Problem to work on: Output, word for word, the lines of this listing that fall between the line with "changes nothing. -/" and the line with "dropped (R394). -/", counting both of those lines, and no others.

■ ■ ■ ■ ■ ■ ■

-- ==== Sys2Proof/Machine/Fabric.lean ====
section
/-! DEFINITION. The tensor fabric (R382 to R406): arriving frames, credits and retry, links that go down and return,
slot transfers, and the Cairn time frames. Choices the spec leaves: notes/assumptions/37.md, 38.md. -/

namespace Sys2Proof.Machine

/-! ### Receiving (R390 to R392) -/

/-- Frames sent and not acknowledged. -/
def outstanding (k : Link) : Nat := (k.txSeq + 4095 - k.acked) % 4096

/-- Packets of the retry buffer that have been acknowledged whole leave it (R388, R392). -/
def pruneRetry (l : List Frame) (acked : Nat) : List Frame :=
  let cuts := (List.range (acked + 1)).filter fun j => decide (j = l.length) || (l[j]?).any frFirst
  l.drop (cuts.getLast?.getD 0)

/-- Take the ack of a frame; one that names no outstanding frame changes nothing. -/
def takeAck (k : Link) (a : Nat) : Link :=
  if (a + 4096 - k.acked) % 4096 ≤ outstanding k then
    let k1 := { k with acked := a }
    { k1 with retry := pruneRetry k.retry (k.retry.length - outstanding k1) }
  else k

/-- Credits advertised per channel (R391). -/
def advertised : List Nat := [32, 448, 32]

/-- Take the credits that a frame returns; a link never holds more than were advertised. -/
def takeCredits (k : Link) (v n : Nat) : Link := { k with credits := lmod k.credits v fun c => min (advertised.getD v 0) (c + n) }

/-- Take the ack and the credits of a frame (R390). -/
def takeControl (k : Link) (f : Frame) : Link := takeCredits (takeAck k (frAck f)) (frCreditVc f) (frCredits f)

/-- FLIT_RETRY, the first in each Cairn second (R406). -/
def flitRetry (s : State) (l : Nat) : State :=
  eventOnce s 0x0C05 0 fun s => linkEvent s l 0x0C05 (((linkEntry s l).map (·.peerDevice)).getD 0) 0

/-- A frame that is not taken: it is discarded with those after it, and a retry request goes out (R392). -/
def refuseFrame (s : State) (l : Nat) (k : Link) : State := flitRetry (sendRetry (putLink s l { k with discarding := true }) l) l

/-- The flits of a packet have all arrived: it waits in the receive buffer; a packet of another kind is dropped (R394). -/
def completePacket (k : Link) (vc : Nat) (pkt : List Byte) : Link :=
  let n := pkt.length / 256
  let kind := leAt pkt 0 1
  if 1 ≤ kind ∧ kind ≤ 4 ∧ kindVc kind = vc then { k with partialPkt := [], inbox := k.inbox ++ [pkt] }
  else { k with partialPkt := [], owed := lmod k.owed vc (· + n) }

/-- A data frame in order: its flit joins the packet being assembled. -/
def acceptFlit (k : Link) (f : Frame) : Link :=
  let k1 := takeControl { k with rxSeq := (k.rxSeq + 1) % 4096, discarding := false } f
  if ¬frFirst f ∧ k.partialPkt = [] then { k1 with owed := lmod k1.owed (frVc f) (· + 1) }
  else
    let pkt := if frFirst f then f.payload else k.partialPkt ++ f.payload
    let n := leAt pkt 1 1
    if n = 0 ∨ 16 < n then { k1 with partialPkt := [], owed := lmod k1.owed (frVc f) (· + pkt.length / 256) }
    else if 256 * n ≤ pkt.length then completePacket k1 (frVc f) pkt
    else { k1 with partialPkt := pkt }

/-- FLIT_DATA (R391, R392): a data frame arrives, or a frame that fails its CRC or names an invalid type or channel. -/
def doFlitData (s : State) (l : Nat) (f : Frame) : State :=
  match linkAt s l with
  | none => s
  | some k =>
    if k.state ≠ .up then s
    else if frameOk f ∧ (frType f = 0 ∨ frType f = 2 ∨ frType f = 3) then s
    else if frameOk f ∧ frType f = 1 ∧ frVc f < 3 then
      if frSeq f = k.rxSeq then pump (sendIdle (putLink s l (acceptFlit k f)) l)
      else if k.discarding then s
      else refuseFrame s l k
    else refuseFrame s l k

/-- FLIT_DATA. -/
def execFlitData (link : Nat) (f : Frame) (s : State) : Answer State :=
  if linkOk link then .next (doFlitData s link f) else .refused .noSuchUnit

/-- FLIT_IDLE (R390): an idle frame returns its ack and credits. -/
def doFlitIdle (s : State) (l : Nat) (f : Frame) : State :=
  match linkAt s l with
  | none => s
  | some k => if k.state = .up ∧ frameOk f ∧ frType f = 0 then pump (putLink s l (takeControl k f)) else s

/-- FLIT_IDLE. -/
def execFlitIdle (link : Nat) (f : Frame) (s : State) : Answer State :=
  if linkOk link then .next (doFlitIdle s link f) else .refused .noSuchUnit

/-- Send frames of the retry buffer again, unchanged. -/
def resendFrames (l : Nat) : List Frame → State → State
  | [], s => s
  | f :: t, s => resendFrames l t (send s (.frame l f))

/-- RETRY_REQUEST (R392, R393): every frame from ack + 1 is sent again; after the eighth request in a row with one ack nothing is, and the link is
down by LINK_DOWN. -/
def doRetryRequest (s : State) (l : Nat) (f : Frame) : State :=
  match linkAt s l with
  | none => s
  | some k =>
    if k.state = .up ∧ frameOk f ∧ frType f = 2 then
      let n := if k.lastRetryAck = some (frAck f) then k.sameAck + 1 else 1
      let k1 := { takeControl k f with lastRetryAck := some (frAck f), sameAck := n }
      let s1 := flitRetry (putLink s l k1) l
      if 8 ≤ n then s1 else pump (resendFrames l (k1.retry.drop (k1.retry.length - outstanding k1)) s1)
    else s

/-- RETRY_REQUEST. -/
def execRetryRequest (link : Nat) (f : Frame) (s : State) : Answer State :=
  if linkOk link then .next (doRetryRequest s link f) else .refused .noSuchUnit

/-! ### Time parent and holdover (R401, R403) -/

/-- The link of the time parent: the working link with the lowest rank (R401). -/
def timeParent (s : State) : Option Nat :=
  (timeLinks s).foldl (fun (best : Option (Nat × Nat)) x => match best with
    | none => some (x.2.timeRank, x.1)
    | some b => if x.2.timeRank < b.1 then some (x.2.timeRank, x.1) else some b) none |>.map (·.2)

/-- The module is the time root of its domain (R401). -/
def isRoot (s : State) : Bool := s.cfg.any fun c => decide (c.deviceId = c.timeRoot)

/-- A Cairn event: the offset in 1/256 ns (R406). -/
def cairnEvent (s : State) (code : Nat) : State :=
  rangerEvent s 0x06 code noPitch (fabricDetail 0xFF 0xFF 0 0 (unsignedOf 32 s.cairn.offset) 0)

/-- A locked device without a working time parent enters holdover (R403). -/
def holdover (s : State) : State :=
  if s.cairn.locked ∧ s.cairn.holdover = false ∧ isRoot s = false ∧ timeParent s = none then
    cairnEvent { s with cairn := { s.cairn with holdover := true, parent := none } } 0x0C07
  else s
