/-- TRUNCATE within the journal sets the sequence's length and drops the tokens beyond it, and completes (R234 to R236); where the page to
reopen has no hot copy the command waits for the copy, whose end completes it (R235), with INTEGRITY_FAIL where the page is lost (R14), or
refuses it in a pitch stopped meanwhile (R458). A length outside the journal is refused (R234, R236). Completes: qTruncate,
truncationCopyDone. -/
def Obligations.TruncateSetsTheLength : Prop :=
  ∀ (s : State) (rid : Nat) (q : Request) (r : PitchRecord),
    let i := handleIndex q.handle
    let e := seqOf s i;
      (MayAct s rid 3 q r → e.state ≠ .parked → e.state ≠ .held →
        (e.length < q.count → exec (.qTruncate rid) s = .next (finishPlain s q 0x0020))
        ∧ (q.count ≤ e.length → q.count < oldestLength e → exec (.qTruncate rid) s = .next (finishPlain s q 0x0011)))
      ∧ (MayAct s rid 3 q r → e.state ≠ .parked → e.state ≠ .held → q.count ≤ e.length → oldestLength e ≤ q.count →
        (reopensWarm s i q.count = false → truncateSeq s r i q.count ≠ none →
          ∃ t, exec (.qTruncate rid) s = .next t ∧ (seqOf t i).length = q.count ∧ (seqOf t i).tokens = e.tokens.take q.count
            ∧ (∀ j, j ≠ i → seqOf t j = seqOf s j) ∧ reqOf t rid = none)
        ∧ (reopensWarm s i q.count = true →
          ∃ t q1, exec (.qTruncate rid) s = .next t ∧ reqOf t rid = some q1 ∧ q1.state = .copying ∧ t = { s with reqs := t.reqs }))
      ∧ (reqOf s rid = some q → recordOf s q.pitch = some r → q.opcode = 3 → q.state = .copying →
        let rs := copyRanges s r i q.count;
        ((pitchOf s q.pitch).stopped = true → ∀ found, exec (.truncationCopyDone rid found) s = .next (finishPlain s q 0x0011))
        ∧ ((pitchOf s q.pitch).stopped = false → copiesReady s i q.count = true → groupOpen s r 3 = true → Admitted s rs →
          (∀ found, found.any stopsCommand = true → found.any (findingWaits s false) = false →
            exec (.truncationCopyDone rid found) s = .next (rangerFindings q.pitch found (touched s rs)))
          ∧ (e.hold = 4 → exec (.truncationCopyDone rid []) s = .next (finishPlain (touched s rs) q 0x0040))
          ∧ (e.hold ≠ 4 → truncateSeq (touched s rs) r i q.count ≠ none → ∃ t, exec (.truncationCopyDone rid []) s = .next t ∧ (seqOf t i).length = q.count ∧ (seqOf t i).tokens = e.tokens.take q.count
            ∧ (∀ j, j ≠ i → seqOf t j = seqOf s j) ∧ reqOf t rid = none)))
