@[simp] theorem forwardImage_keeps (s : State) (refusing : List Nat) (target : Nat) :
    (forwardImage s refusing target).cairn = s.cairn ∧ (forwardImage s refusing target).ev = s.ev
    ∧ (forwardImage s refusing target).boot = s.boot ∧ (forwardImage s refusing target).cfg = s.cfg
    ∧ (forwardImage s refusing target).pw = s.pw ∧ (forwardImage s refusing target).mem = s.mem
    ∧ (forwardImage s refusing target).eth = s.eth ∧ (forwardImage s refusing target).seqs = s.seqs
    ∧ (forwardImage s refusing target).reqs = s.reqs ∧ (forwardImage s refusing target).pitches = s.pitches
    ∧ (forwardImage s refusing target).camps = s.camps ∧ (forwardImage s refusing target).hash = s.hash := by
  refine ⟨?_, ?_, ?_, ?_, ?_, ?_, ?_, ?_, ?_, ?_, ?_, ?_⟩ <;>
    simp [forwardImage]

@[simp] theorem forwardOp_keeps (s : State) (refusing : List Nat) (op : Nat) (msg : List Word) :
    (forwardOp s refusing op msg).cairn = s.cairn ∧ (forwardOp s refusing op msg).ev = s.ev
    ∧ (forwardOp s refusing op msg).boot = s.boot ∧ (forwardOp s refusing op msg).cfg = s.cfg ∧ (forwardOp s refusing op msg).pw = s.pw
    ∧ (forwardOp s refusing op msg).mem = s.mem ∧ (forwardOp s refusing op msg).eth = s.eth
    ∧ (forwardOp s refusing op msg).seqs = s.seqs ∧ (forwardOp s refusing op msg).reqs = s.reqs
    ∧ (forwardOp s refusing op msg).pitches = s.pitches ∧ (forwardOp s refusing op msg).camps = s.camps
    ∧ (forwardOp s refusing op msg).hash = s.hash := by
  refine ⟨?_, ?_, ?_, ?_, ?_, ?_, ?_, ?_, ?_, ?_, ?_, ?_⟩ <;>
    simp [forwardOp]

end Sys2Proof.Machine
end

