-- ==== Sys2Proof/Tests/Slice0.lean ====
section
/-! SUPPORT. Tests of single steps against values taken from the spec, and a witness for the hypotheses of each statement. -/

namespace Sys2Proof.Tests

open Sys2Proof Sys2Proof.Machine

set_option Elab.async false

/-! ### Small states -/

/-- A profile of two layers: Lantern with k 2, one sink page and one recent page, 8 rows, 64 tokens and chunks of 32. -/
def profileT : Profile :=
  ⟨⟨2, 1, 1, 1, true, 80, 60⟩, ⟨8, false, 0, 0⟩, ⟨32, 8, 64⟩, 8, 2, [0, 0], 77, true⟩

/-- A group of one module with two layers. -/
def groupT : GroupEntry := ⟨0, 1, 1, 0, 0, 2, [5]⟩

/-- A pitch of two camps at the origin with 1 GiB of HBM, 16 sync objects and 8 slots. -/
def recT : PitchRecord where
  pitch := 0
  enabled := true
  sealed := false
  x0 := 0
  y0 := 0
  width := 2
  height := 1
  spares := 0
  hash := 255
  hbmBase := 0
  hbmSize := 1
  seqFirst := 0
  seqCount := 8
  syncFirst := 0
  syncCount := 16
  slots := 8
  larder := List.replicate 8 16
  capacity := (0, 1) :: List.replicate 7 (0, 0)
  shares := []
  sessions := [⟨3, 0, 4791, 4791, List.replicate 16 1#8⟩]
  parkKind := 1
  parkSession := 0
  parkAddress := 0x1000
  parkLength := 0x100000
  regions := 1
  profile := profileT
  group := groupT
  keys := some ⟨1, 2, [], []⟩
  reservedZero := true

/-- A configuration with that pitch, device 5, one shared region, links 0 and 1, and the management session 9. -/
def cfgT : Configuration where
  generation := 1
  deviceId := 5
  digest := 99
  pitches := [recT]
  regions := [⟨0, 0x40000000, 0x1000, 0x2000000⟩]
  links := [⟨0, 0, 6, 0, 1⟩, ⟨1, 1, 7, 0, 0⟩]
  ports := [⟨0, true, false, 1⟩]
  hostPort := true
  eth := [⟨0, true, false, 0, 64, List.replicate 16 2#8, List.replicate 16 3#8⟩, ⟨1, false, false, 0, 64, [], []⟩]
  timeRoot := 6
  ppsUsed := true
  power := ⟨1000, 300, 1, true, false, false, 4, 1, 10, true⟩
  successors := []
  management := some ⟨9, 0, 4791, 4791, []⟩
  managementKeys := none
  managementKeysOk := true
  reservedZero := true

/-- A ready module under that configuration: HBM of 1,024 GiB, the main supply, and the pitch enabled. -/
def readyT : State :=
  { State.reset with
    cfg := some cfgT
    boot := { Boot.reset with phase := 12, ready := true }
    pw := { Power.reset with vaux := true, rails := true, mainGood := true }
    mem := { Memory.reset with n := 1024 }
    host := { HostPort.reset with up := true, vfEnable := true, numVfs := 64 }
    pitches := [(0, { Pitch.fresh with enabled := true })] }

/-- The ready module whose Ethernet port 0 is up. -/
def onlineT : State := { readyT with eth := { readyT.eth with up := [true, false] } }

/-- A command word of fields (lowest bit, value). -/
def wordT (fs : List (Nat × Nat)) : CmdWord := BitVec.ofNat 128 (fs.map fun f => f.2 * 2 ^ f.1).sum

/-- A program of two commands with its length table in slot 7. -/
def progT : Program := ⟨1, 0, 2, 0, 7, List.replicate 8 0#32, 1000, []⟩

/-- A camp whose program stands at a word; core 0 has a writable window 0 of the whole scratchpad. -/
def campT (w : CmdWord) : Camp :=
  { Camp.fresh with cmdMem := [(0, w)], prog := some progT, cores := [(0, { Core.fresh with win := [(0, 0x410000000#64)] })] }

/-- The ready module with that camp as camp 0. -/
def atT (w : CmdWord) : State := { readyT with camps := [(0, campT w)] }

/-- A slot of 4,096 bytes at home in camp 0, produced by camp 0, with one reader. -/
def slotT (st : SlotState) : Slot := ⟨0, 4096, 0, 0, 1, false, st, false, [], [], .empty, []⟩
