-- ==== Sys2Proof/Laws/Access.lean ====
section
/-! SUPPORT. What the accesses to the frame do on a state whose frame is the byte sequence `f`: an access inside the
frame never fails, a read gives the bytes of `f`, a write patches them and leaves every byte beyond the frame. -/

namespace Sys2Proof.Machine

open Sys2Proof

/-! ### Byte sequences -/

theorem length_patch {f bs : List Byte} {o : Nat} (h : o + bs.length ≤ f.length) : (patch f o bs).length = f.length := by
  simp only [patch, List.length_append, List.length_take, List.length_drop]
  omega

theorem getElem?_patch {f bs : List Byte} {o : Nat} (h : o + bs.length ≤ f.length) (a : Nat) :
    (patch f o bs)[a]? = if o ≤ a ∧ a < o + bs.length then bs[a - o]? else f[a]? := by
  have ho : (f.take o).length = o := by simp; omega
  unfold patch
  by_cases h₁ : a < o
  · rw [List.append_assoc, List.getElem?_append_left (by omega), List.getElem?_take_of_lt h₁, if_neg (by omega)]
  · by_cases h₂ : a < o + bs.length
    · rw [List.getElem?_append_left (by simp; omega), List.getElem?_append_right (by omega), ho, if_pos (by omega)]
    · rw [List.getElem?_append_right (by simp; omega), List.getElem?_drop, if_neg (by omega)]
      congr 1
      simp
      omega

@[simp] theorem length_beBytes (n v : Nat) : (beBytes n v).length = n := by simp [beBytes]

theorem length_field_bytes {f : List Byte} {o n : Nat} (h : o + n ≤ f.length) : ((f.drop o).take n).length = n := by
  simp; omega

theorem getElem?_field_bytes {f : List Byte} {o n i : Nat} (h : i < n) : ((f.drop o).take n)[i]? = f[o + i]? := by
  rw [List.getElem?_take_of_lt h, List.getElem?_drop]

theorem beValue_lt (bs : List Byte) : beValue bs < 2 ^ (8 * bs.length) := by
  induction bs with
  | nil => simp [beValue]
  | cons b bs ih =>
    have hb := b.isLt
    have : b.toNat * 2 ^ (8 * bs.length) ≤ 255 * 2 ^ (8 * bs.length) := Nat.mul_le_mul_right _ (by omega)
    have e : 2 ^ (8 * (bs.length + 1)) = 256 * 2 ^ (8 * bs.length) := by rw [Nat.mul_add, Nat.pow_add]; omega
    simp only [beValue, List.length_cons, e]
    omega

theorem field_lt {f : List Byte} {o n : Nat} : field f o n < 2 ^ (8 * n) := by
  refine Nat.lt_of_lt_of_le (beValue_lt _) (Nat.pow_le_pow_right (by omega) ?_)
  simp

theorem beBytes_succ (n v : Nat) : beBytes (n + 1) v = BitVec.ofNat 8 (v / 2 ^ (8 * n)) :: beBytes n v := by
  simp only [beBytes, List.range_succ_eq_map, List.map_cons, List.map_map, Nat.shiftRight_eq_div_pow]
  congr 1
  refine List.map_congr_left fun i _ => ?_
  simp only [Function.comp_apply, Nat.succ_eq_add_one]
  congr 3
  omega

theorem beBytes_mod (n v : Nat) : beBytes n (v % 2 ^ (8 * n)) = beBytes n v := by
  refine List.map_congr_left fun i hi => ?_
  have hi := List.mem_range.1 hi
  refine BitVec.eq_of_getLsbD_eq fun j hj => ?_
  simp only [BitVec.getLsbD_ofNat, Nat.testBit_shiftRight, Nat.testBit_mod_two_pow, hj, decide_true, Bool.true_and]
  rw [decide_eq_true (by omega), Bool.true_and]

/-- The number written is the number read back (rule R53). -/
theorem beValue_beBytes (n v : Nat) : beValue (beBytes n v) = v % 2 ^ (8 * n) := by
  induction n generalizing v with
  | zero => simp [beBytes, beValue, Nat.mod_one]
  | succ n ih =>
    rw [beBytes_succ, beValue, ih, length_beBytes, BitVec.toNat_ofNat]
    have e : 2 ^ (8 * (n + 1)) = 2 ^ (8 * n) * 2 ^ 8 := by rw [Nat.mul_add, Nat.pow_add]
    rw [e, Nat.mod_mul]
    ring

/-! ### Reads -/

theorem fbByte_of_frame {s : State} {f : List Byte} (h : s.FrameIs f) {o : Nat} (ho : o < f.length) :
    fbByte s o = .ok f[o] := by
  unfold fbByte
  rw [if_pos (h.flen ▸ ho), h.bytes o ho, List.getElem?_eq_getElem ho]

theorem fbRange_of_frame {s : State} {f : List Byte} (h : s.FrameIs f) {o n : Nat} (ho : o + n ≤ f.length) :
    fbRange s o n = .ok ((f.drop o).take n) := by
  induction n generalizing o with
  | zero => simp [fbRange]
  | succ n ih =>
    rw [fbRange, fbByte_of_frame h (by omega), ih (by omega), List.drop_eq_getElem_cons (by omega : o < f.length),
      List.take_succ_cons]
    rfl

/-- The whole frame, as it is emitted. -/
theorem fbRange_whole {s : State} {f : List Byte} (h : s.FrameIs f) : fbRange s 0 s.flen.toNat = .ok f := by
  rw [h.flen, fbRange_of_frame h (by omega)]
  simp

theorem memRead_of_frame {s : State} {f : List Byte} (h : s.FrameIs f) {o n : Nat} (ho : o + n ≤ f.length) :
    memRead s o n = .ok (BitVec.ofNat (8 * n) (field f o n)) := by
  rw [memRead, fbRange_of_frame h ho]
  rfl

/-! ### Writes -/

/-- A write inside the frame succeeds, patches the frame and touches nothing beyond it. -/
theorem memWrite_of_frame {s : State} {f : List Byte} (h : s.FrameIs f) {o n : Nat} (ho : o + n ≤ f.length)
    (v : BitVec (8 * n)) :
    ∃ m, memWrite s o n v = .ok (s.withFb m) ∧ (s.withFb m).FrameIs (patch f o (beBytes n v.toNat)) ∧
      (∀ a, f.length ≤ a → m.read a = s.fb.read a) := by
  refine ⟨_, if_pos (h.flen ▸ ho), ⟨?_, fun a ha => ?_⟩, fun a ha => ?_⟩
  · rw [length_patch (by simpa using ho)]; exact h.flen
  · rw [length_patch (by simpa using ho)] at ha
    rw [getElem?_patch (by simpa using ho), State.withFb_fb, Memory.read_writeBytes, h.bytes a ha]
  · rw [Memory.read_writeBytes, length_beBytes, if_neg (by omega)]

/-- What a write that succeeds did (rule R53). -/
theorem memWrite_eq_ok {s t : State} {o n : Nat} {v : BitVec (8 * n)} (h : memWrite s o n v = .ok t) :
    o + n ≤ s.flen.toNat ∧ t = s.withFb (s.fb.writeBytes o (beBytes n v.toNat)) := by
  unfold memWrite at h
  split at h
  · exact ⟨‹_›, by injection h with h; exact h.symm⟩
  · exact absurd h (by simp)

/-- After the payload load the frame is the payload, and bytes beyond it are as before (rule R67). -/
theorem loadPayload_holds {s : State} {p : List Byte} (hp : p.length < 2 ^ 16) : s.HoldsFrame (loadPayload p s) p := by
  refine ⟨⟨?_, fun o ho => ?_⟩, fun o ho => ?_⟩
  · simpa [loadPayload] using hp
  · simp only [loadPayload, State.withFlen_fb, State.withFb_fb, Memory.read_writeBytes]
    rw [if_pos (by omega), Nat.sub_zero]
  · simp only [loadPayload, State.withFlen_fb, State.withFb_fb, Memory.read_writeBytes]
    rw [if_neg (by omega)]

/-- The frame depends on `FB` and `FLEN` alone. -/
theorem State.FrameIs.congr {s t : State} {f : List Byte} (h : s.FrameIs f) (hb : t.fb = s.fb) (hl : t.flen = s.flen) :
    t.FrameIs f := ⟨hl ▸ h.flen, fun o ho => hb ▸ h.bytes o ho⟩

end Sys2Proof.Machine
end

■ ■ ■ ■ ■ ■ ■

Task answer:
/-- Take the ack of a frame; one that names no outstanding frame changes nothing. -/
def takeAck (k : Link) (a : Nat) : Link :=
  if (a + 4096 - k.acked) % 4096 ≤ outstanding k then
    let k1 := { k with acked := a }
    { k1 with retry := pruneRetry k.retry (k.retry.length - outstanding k1) }
  else k

/-- Credits advertised per channel (R391). -/
def advertised : List Nat := [32, 448, 32]

/-- Take the credits that a frame returns; a link never holds more than were advertised. -/
def takeCredits (k : Link) (v n : Nat) : Link := { k with credits := lmod k.credits v fun c => min (advertised.getD v 0) (c + n) }

/-- Take the ack and the credits of a frame (R390). -/
def takeControl (k : Link) (f : Frame) : Link := takeCredits (takeAck k (frAck f)) (frCreditVc f) (frCredits f)

/-- FLIT_RETRY, the first in each Cairn second (R406). -/
def flitRetry (s : State) (l : Nat) : State :=
  eventOnce s 0x0C05 0 fun s => linkEvent s l 0x0C05 (((linkEntry s l).map (·.peerDevice)).getD 0) 0

/-- A frame that is not taken: it is discarded with those after it, and a retry request goes out (R392). -/
def refuseFrame (s : State) (l : Nat) (k : Link) : State := flitRetry (sendRetry (putLink s l { k with discarding := true }) l) l

/-- The flits of a packet have all arrived: it waits in the receive buffer; a packet of another kind is dropped (R394). -/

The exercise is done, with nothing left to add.